====== RECORDS TO USE ======

/-- A context record (R369). -/
structure Context where
  id : BitVec 16
  asid : Nat
  part : Nat
  hentry : Nat
  hbase : Nat
  hsize : Nat
  ctxctl : DWord
  subst : DWord
  tring : DWord
  savebase : Nat
  nslot : Nat
  slotsize : Nat
  priv : Nat
  /-- entries appended to the telemetry ring, and joint operations counted on each core (R267, R345) -/
  tidx : Nat
  shadow : List (Nat × Nat)
  watch : Vector (DWord × DWord) 4
  lost : Bool
  deriving DecidableEq, Repr

/-! ## Engines -/

inductive JobKind where
  | load | store | add | mldw | mma | mzero | mdrain (add : Bool) | fence
  deriving DecidableEq, Repr

/-- Spaces that a job reads and writes: global memory, and scratchpad, accumulator and weight buffer of a half of a team. -/
inductive Space where
  | glob
  | scr (team : Nat) (odd : Bool)
  | acc (team : Nat) (odd : Bool)
  | wbuf (team : Nat) (odd : Bool)
  deriving DecidableEq, Repr

/-- A range that a job reads or writes (R307). -/
structure Foot where
  space : Space
  lo : Nat
  len : Nat
  deriving DecidableEq, Repr

/-- A job card (R305, R473). -/
structure Job where
  kind : JobKind
  wave : Nat
  team : Nat
  /-- waves that a joint MMA credits (R249) -/
  members : List Nat
  bay : Nat
  core : Nat
  tag : Option (BitVec 6)
  record : List Byte
  recPoisoned : Bool
  reads : List Foot
  writes : List Foot
  /-- bytes of the engine's own memories that it has written (R242) -/
  wrote : List Foot
  /-- operands: descriptors and words, as read at issue -/
  a : DWord
  b : DWord
  c : DWord
  fmt : Word
  ovw : Bool
  rowp : Bool
  acca : Bool
  /-- the job uses both cores of a pair (R256, R259, R263) -/
  pair : Bool
  seed : DWord
  /-- the value of mctr that its stochastic rounding uses (R250, R313) -/
  ctr : Word
  region : Bool
  unchecked : Bool
  /-- chunks of its half landed (R314): until it completes, its status and flags are those of what has landed -/
  landed : List Nat
  /-- the identifier of a fault that holds it (R266, R402); a fault declared fatal -/
  held : Option Word
  fatal : Bool
  complete : Bool
  status : BitVec 4
  flags : BitVec 5
  cancelled : Bool
  /-- every write is made, and the job waits for acknowledgements of other devices: its status and flags then -/
  ending : Option (BitVec 4 × BitVec 5)
  deriving DecidableEq, Repr

/-- A job card that its instruction offers to the tracker (R307, R473): where its record lies, a fault of the record's read,
and whether the job is accepted and its instruction has still to complete. -/
structure Offer where
  strm : Strm
  job : Job
  recAddr : Nat
  held : Option Word
  fatal : Bool
  accepted : Bool
  deriving DecidableEq, Repr

/-- Ray states (R292). -/
inductive RaySt where
  | running | suspended | ended | dropped
  deriving DecidableEq, Repr

/-- A stack entry of the walk (R290): a node, or a leaf child with its records. -/
structure RayEnt where
  addr : Nat
  leaf : Bool
  count : Nat
  entry : DWord
  root : Bool
  /-- for a leaf, its exact box (R279): origin, exponent and the two bytes of each axis -/
  box : List (DWord × Int × Nat × Nat)
  deriving DecidableEq, Repr

/-- The best hit (R284, R293). -/
structure Hit where
  t : DWord
  u : DWord
  v : DWord
  addr : Nat
  primid : Word
  deriving DecidableEq, Repr

/-- A ray of a traversal unit. -/
structure Ray where
  core : Nat
  ctx : BitVec 16
  /-- the wave that started it; none for a ray of an input hod -/
  wave : Option Nat
  lane : Lane
  team : Nat
  /-- slot handle, 1 to 2,047 (R293) -/
  handle : Nat
  o : Vector DWord 3
  d : Vector DWord 3
  tmin : DWord
  tmax : DWord
  mask : BitVec 8
  anyhit : Bool
  /-- the control word's reserved bits -/
  reserved : Bool
  tag : DWord
  root : Nat
  g0 : Option (BitVec 16)
  stack : List RayEnt
  best : Option Hit
  tb : DWord
  remain : Nat
  /-- the node of a visit that has begun and waits for its read -/
  node : Option RayEnt
  /-- records of the current leaf still to be tested, with its box -/
  leaf : List Nat
  box : List (DWord × Int × Nat × Nat)
  /-- the record at which the ray stands suspended: address, PRIMID, Newton steps -/
  at_ : Option (Nat × Word × Nat)
  st : RaySt
  status : BitVec 4
  addr : Nat
  primid : Word
  /-- with .q, and for rays of an input hod: the output hod (R299), and the slot of it that the unit has reserved for the record,
  with whether the record is written there (R380) -/
  hod : Option Nat
  hodSlot : Option (Nat × Bool)
  /-- outstanding L-ops that take its next record: wave, place among the wave's outstanding L-ops, lane -/
  owes : List (Nat × Nat × Lane)
  logging : Bool
  slice : Nat
  sliceLen : Nat
  logCount : Nat
  logFull : Bool
  /-- logging has ended for a fault (R295) -/
  logDead : Bool
  /-- log entries that the unit has still to write -/
  logBuf : List DWord
  /-- the ray has come to a suspension or its end, and its entries, header and record are still to be written; whether the header
  is -/
  due : Option (RaySt × Bool)
  /-- the fault that holds the ray -/
  held : Option Word
  inRegion : Bool
  freed : Bool
  deriving DecidableEq, Repr

/-! ## Cores and memory -/

/-- Where a virtual address leads (R395, R398, R452). -/
inductive Loc where
  | hbm (pa : Nat)
  | carved (off : Nat)
  | host (bus : Nat)
  | fabric (dev rasid raddr : Nat)
  deriving DecidableEq, Repr

/-- A line of an L1: dirty bytes (R109), or partial results of one reduction (R227). -/
structure L1Line where
  part : Nat
  asid : Nat
  line : Nat
  home : Loc
  bytes : Overlay
  /-- poisoned dirty sectors -/
  poison : List Nat
  gather : Option AtomOp
  partials : List (Nat × DWord)
  deriving DecidableEq, Repr

/-- A compute core. -/
structure Core where
  cycles : Nat
  l1 : List L1Line
  /-- waves whose REGX.acq waits, in the order of issue (R62) -/
  grants : List Nat
  /-- watchpoints: DBG_WADDRn and DBG_WCTLn, and the context they belong to (R469, R470) -/
  watch : Vector (DWord × DWord) 4
  watchCtx : Option (BitVec 16)
  /-- quarters retired (R14) -/
  retired : List (Fin 4)
  deriving DecidableEq, Repr

/-- A line of the LLC (R393): what a reader-count line holds over memory, and for other lines their residence. A sector that is
valid and not dirty is the same in HBM. -/
structure LlcLine where
  slice : Nat
  set : Nat
  way : Nat
  part : Nat
  asid : Nat
  line : Nat
  home : Loc
  valid : BitVec 4
  dirty : BitVec 4
  retention : Nat
  order : Nat
  /-- reader count, and the bytes and poison of the line while it has one (R114, R115) -/
  rc : Option Nat
  bytes : List Byte
  poison : List Nat
  deriving DecidableEq, Repr

/-- A cached leaf of the translation unit of a channel (R397): 2 MiB, or 1 GiB when `big`. -/
structure Leaf where
  chan : Nat
  part : Nat
  asid : Nat
  page : Nat
  big : Bool
  pte : DWord
  deriving DecidableEq, Repr

/-- A cached upper-level entry of the translation unit of a channel (R397): the entry that a walk read at a level for the
addresses with these bits above the level's index. -/
structure Upper where
  chan : Nat
  part : Nat
  asid : Nat
  level : Nat
  page : Nat
  pte : DWord
  deriving DecidableEq, Repr

/-- An invalidation in progress (R399). -/
structure Inval where
  part : Nat
  asid : Nat
  lo : Nat
  hi : Nat
  deriving DecidableEq, Repr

======

• TASK:
Quote exactly the lines running from the start of the listing above through the line where "wrote : List Foot" is found, and output no other lines.

• REPLY TO THE TASK:
/-- A context record (R369). -/
structure Context where
  id : BitVec 16
  asid : Nat
  part : Nat
  hentry : Nat
  hbase : Nat
  hsize : Nat
  ctxctl : DWord
  subst : DWord
  tring : DWord
  savebase : Nat
  nslot : Nat
  slotsize : Nat
  priv : Nat
  /-- entries appended to the telemetry ring, and joint operations counted on each core (R267, R345) -/
  tidx : Nat
  shadow : List (Nat × Nat)
  watch : Vector (DWord × DWord) 4
  lost : Bool
  deriving DecidableEq, Repr

/-! ## Engines -/

inductive JobKind where
  | load | store | add | mldw | mma | mzero | mdrain (add : Bool) | fence
  deriving DecidableEq, Repr

/-- Spaces that a job reads and writes: global memory, and scratchpad, accumulator and weight buffer of a half of a team. -/
inductive Space where
  | glob
  | scr (team : Nat) (odd : Bool)
  | acc (team : Nat) (odd : Bool)
  | wbuf (team : Nat) (odd : Bool)
  deriving DecidableEq, Repr

/-- A range that a job reads or writes (R307). -/
structure Foot where
  space : Space
  lo : Nat
  len : Nat
  deriving DecidableEq, Repr

/-- A job card (R305, R473). -/
structure Job where
  kind : JobKind
  wave : Nat
  team : Nat
  /-- waves that a joint MMA credits (R249) -/
  members : List Nat
  bay : Nat
  core : Nat
  tag : Option (BitVec 6)
  record : List Byte
  recPoisoned : Bool
  reads : List Foot
  writes : List Foot
  /-- bytes of the engine's own memories that it has written (R242) -/
  wrote : List Foot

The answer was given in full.